Some brands take this a step further by establishing a longer-term partnership and gaining a brand ambassador who goes beyond just one or two posts on Instagram that may ultimately be deleted in one or two months. They are instead an ongoing face for the brand building full-funnel outcomes. Furthermore, content amplification allows the brand’s reach to extend beyond the influencer’s organic network to an expanded target audience across social and programmatic platforms, meaning even more ROI from the relationship.
Unlike QVC which focuses primarily on CPG and food and beverage products, influencers have the ability to extend to a much broader set of industries as there is a wide variety of content creators with diverse followings based on their niche interests.
How should brands click and collect on these trends?
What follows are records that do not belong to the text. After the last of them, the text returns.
-- ==== Sys2Proof/Laws/Step.lean ====
section
/-! SUPPORT. Once for all commands: what any one of them does to what hardly any writes. -/

namespace Sys2Proof.Machine

open Sys2Proof

/-- The rows of test access that shift (R75). -/
def Instr.shifts : Instr → Prop := fun c =>
  c ∈ [.tapReset, .idcode, .mbistResult, .statusRead] ∨ (∃ code tdi, c = .bypass code tdi) ∨
    (∃ a b, c = .samplePreload a b) ∨ (∃ a, c = .extest a) ∨ (∃ u, c = .wrapSel u) ∨ (∃ a, c = .wrapWir a) ∨
    (∃ a, c = .wrapWdr a) ∨ ∃ a, c = .mbistRun a

/-- What a command does to the still part of the state and to byte memory. -/
inductive Moves (c : Instr) (s t : State) : Prop where
  | keeps (h : t.still.sansJobs = s.still.sansJobs) (w : s.cells.wf = true → t.cells.wf = true)
  | restarts (h : Restarts s t)
  | cold (cool split : BitVec 2) (mods : BitVec 4) (engines : BitVec 32) (e : c = .coldReset cool split mods engines)
      (h : Restarts { s with straps := ⟨cool, split, mods, engines⟩, tap := .reset } t)
  | release (cool : BitVec 2) (engines : BitVec 32) (e : c = .warmResetRelease cool engines) (l : s.bring.rstN = false)
      (h : t.still = { s.still with straps := { s.straps with cool := cool, engines := engines } }) (w : t.cells = s.cells)
  | shifts (e : Instr.shifts c) (h : t.still = { s.still with tap := t.tap }) (w : t.cells = s.cells)
  | go (tag : BitVec 5) (addr : BitVec 21) (be : BitVec 8) (data : Word64) (e : c = .registerWrite tag addr be data)
      (h : t.still = { s.still with cmdSeq := nextSeq s.cmdSeq }) (w : s.cells.wf = true → t.cells.wf = true)
  | svn (m : Fin 8) (e : c = .svnCommit m) (h : SvnRises s t)
  | wedges (f : Fn) (e : c = .unitWedged f) (h : t.still = { s.still with wedged := s.wedged ++ [f] }) (w : t.cells = s.cells)
  | unwedges (f : Fn) (e : c = .functionResetDone f)
      (h : t.still = { s.still with wedged := s.wedged.filter (· != f) }) (w : s.cells.wf = true → t.cells.wf = true)

theorem Keeps.moves {c : Instr} {s t : State} (h : Keeps s t) : Moves c s t :=
  .keeps (congrArg Still.sansJobs h.1) h.2

theorem moves_of {c : Instr} {s t : State} (h : Keeps s t ∨ Restarts s t) : Moves c s t :=
  h.elim Keeps.moves .restarts

theorem execWarmResetRelease_moves (cool : BitVec 2) (engines : BitVec 32) (s t : State)
    (h : execWarmResetRelease cool engines s = .next t) : Moves (.warmResetRelease cool engines) s t := by
  cases h
  split
  · exact (Keeps.refl s).moves
  · next l =>
    have r := releaseReset_keeps cool engines s
    exact .release cool engines rfl (by simpa using l) r.1 r.2

theorem execRegisterWrite_moves (tag : BitVec 5) (addr : BitVec 21) (be : BitVec 8) (data : Word64) (s t : State)
    (h : execRegisterWrite tag addr be data s = .next t) : Moves (.registerWrite tag addr be data) s t := by
  obtain k | k | k := execRegisterWrite_cases tag addr be data s t h
  · exact k.moves
  · exact .go tag addr be data rfl k.1 k.2
  · exact .restarts k

theorem execUnitWedged_moves (f : Fn) (s t : State) (h : execUnitWedged f s = .next t) : Moves (.unitWedged f) s t := by
  have b := (execUnitWedged_keeps f s t h).2
  cases h
  split at b
  · next l =>
    rw [if_pos l]
    refine .wedges f rfl ?_ b
    have i := (injEvent_keeps [0x28] (fnCode f) (fnLevel f) (fnIsland f) s).1
    rw [markWedged_still, i]
    exact congrArg (fun x : Still => { s.still with wedged := x.wedged ++ [f] }) i
  · next l =>
    rw [if_neg l]
    exact (Keeps.refl s).moves

theorem execFunctionResetDone_moves (f : Fn) (s t : State) (h : execFunctionResetDone f s = .next t) :
    Moves (.functionResetDone f) s t := by
  have b := (execFunctionResetDone_keeps f s t h).2
  cases h
  split
  · next r q =>
    have e : r.fn = f := by simpa using List.find?_some q
    split
    · next l =>
      simp only [q, if_pos l] at b
      refine .unwedges f rfl ?_ b
      rw [endReset_still, e]
    · exact (Keeps.refl s).moves
  · exact (Keeps.refl s).moves
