theorem joinStack_mem (h : s.bring.ctxStack.isSome = true ∨ s.ctxCache = []) : (joinStack k tr n s).mem = s.mem := by
  rw [joinStack_eq]
  split
  case isTrue unplaced =>
    have noneCached : s.ctxCache = [] := h.resolve_left (by simpa using unplaced)
    rw [storeCached_of_nil (s := seated k n tr s) noneCached]
    rfl
  case isFalse => rfl

theorem joinStack_frame (k n : Nat) (tr : StackTrain) (s : State) :
    let t := joinStack k tr n s
    t = { s with bring := t.bring, stackTbl := t.stackTbl, mem := t.mem, peat := t.peat
                 irq := { s.irq with groups := t.irq.groups } } := by
  intro t
  have stored : ButMem (seated k n tr s) t := joinStack_butMem k n tr s
  unfold ButMem at stored
  rw [seated_frame] at stored
  rw [stored]

/-! A stack fails. -/

theorem stackAt_clearTrip_failStack (k n i : Nat) (s : State) : stackAt (clearTrip k (failStack k n s)) i =
    if i = k then { stackAt s k with state := 3, tripped := false } else stackAt s i := by
  rw [clearTrip, stackAt_setStack, failStack, stackAt_unitNoted, stackAt_unitNoted, stackAt_setStack, stackAt_setStack,
    if_pos rfl]
  split <;> rfl

theorem clearTrip_failStack_frame (k n : Nat) (s : State) :
    let t := clearTrip k (failStack k n s)
    t = { s with stackTbl := t.stackTbl, peat := t.peat, irq := { s.irq with groups := t.irq.groups } } :=
  congrArg (clearTrip k) (unitNoted_notes 3 1 k 0 n (setStack k (fun x => { x with state := 3 }) s))

/-! The end of an attempt. -/

/-- The turn passes to the next stack (R96). -/
def turnPassed (b : Bringup) : Bringup := { b with trainIdx := b.trainIdx + 1, trainAttempts := 0 }

theorem nextStack_of_lt (h : s.bring.trainIdx < 23) : nextStack s = { s with bring := turnPassed s.bring } :=
  if_neg (by simp only; omega)

theorem nextStack_of_last (h : s.bring.trainIdx = 23) : nextStack s = enterS4 { s with bring := turnPassed s.bring } :=
  if_pos (by simp only; omega)

theorem trainedStack_iff : trainedStack s k tr = true ↔
    tr.ok = true ∧ 0 < tr.capGiB ∧ (stackAt s k).tripped = false ∧ (stackAt s k).cattrip = false := by
  simp only [trainedStack, Bool.and_eq_true, decide_eq_true_eq, Bool.not_eq_true', and_assoc]

section
variable (hs : inStage s 3 = true)
include hs

theorem stage_of_inStage : s.bring.stage = 3 := by
  simp only [inStage, Bool.and_eq_true, beq_iff_eq] at hs
  exact hs.1.2

theorem joinRate_of_inStage (k : Nat) : joinRate s k = 0 :=
  if_neg (by rw [stage_of_inStage hs]; decide)

theorem stackAttempt_of_not_turn (turn : trainOrder s.bring.trainIdx ≠ k) : stackAttempt k tr s = s := by
  rw [stackAttempt, if_pos hs, if_neg turn]

variable (turn : trainOrder s.bring.trainIdx = k)
include turn

theorem stackAttempt_of_turn : stackAttempt k tr s = attemptS3 k tr s := by
  rw [stackAttempt, if_pos hs, if_pos turn]

theorem stackAttempt_of_cattrip (high : (stackAt s k).cattrip = true) : stackAttempt k tr s =
    nextStack (unitNoted 4 1 k 0 0 (setStack k (fun x => { x with state := 3, tripped := false }) s)) := by
  rw [stackAttempt_of_turn hs turn, attemptS3, if_pos high]

theorem stackAttempt_of_trained (ok : trainedStack s k tr = true) : stackAttempt k tr s =
    nextStack (joinStack k tr (s.bring.trainAttempts + 1) s) := by
  have low : (stackAt s k).cattrip = false := (trainedStack_iff.1 ok).2.2.2
  rw [stackAttempt_of_turn hs turn, attemptS3, if_neg (ne_true_of_eq_false low), if_pos ok]

/-- A stack that trained joins at 3.2 Gb/s, and the turn passes (R97, R98). -/
theorem stackAttempt_joins (ok : trainedStack s k tr = true) (more : s.bring.trainIdx < 23) :
    let t := stackAttempt k tr s
    t.bring = { turnPassed s.bring with ctxStack := some (s.bring.ctxStack.getD k) } ∧
      t.stackTbl = Tbl.put s.stackTbl k { trained s k tr (stackAt s k) with rate := 0 } ∧
      (s.bring.ctxStack.isSome = true ∨ s.ctxCache = [] → t.mem = s.mem) ∧
      t = { s with bring := t.bring, stackTbl := t.stackTbl, mem := t.mem, peat := t.peat
                   irq := { s.irq with groups := t.irq.groups } } := by
  rw [stackAttempt_of_trained hs turn ok]
  generalize s.bring.trainAttempts + 1 = n
  rw [nextStack_of_lt (by rw [joinStack_bring]; exact more)]
  refine ⟨congrArg turnPassed (joinStack_bring ..), ?_, joinStack_mem,
    congrArg (fun u : State => { u with bring := turnPassed (joinStack k tr n s).bring }) (joinStack_frame ..)⟩
  rw [joinStack_stackTbl, trained, joinRate_of_inStage hs]

/-- After the last stack S4 is entered, with that stack in service (R99). -/
theorem stackAttempt_enters_S4 (ok : trainedStack s k tr = true) (last : s.bring.trainIdx = 23) :
    let t := stackAttempt k tr s
    t.bring.stage = 4 ∧ (stackAt t k).state = 1 := by
  rw [stackAttempt_of_trained hs turn ok]
  generalize s.bring.trainAttempts + 1 = n
  rw [nextStack_of_last (by rw [joinStack_bring]; exact last)]
  have inService : (stackAt (joinStack k tr n s) k).state = 1 := by
    rw [stackAt, joinStack_stackTbl, Tbl.getD_put, if_pos rfl]
    rfl
  exact ⟨enterS4_stage _, (enterS4_stack_state _ k).trans inService⟩

/-- A stack held by its STK_CATTRIP is failed with no attempt, and the turn passes (R51). -/
theorem stackAttempt_held (high : (stackAt s k).cattrip = true) (more : s.bring.trainIdx < 23) :
    let t := stackAttempt k tr s
    t.bring = turnPassed s.bring ∧ (stackAt t k).state = 3 ∧ ∀ i, i ≠ k → stackAt t i = stackAt s i := by
  have table (i : Nat) := stackAt_setStack k i (fun x => { x with state := 3, tripped := false }) s
  rw [stackAttempt_of_cattrip hs turn high, nextStack_of_lt (by exact more)]
  exact ⟨rfl, congrArg Stack.state ((table k).trans (if_pos rfl)), fun i hi => (table i).trans (if_neg hi)⟩

variable (low : (stackAt s k).cattrip = false) (no : trainedStack s k tr = false)
include low no

theorem stackAttempt_of_first_failure (first : s.bring.trainAttempts = 0) : stackAttempt k tr s =
    clearTrip k { s with bring := { s.bring with trainAttempts := 1 } } := by
  rw [stackAttempt_of_turn hs turn, attemptS3, if_neg (ne_true_of_eq_false low), if_neg (ne_true_of_eq_false no), first]
  rfl

theorem stackAttempt_of_second_failure (second : s.bring.trainAttempts = 1) : stackAttempt k tr s =
    nextStack (clearTrip k (failStack k 2 s)) := by
  rw [stackAttempt_of_turn hs turn, attemptS3, if_neg (ne_true_of_eq_false low), if_neg (ne_true_of_eq_false no), second]
  rfl

/-- A stack that failed twice is failed, and the turn passes (R97). -/
theorem stackAttempt_fails (second : s.bring.trainAttempts = 1) (more : s.bring.trainIdx < 23) :
    let t := stackAttempt k tr s
    t.bring = turnPassed s.bring ∧ stackAt t k = { stackAt s k with state := 3, tripped := false } ∧
      (∀ i, i ≠ k → stackAt t i = stackAt s i) ∧
      t = { s with bring := t.bring, stackTbl := t.stackTbl, peat := t.peat
                   irq := { s.irq with groups := t.irq.groups } } := by
  have table (i : Nat) := stackAt_clearTrip_failStack k 2 i s
  rw [stackAttempt_of_second_failure hs turn low no second, nextStack_of_lt (by exact more)]
  exact ⟨rfl, (table k).trans (if_pos rfl), fun i hi => (table i).trans (if_neg hi),
    congrArg (fun u : State => { u with bring := turnPassed s.bring }) (clearTrip_failStack_frame ..)⟩

end

/-! The commands that end an attempt. -/

theorem exec_stackTrainAttemptDone (k : Fin 24) (ok : Bool) (found : StackFound) (s : State) :
    exec (.stackTrainAttemptDone k ok found) s = .next (stackAttempt k ⟨ok, found.capGiB, found.results⟩ s) := rfl

theorem exec_stackTrainTimeout (k : Fin 24) (s : State) :
    exec (.stackTrainTimeout k) s = .next (stackAttempt k ⟨false, 0, []⟩ s) := rfl

/-- The commands that end an attempt of stack `k` without training it: it failed, its time ran out, its trip rose in it, or
no capacity was found (R51, R97). -/
def FailsAttempt (k : Fin 24) (cap : Nat) (results : List Word32) (s : State) (c : Instr) : Prop :=
  c = .stackTrainAttemptDone k false ⟨cap, results⟩ ∨ c = .stackTrainTimeout k ∨
    c = .stackTrainAttemptDone k true ⟨cap, results⟩ ∧ ((stackAt s k).tripped = true ∨ cap = 0)

theorem FailsAttempt.exec_eq {k : Fin 24} {cap : Nat} {results : List Word32} {c : Instr}
    (h : FailsAttempt k cap results s c) :
    ∃ tr, trainedStack s k tr = false ∧ exec c s = .next (stackAttempt k tr s) := by
  obtain rfl | rfl | ⟨rfl, why⟩ := h
  · exact ⟨_, rfl, exec_stackTrainAttemptDone ..⟩
  · exact ⟨_, rfl, exec_stackTrainTimeout ..⟩
  · refine ⟨_, Bool.eq_false_iff.2 fun ok => ?_, exec_stackTrainAttemptDone ..⟩
    obtain ⟨-, found, untripped, -⟩ := trainedStack_iff.1 ok
    obtain tripped | rfl := why
    · exact absurd tripped (ne_true_of_eq_false untripped)
    · exact absurd found (Nat.lt_irrefl 0)

/-- Settles O29: at its turn a stack joins (`stackAttempt_joins`), gets its second attempt, is failed (`stackAttempt_fails`)
or is held (`stackAttempt_held`); the last one enters S4, which leaves every stack as training did. -/
theorem stacksTrain : Obligations.StacksTrain := by
  intro k cap results s hs turn trains fails next
  have exec_fails {c : Instr} (h : fails c) :
      ∃ tr, trainedStack s k tr = false ∧ exec c s = .next (stackAttempt k tr s) :=
    FailsAttempt.exec_eq h
  have exec_any {c : Instr} (h : c = trains ∨ fails c) : ∃ tr, exec c s = .next (stackAttempt k tr s) := by
    obtain rfl | h := h
    · exact ⟨_, exec_stackTrainAttemptDone ..⟩
    · exact (exec_fails h).imp fun _ => And.right
  refine ⟨fun here low more => ⟨fun untripped found => ?joins, fun c hc => ⟨fun first => ?again, fun second => ?fails⟩⟩,
    fun here high more c hc => ?held, fun last atLast found low untripped => ?enters, fun away c hc => ?away⟩
  case joins =>
    have ok := (trainedStack_iff (tr := ⟨true, cap, results⟩)).2 ⟨rfl, found, untripped, low⟩
    exact ⟨_, exec_stackTrainAttemptDone .., stackAttempt_joins hs here ok more⟩
  case again =>
    obtain ⟨tr, no, run⟩ := exec_fails hc
    rw [run, stackAttempt_of_first_failure hs here low no first]
    rfl
  case fails =>
    obtain ⟨tr, no, run⟩ := exec_fails hc
    exact ⟨_, run, stackAttempt_fails hs here low no second more⟩
  case held =>
    obtain ⟨tr, run⟩ := exec_any hc
    exact ⟨_, run, stackAttempt_held hs here high more⟩
  case enters =>
    have here : trainOrder s.bring.trainIdx = k := by rw [last, atLast]; rfl
    have ok := (trainedStack_iff (tr := ⟨true, cap, results⟩)).2 ⟨rfl, found, untripped, low⟩
    exact ⟨_, exec_stackTrainAttemptDone .., atLast ▸ stackAttempt_enters_S4 hs here ok last⟩
  case away =>
    obtain ⟨tr, run⟩ := exec_any hc
    rw [run, stackAttempt_of_not_turn hs away]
A lot has evolved since QVC’s launch in the mid 80s, especially when it comes to commerce. For brands looking to expand purchases, an omni-channel commerce experience is almost always needed. Today, that means showing up wherever your consumers are spending the bulk of their time and removing anything that leads to friction in the purchase process. Social commerce and influencer marketing can be critical components of that equation, but can only be successful when executed through a well-thought out strategy that is right for the brand and not just a replica of other brands’ efforts.
While social commerce and influencer marketing may be considered the modern solution, marketers should not ignore the foundations that were established by programs like QVC. The success of these new tactics are based on historical learnings about commerce and do not reinvent the wheel. Many of the core concepts remain the same and the key difference is simply changes in where consumers are spending their time, and meeting them there.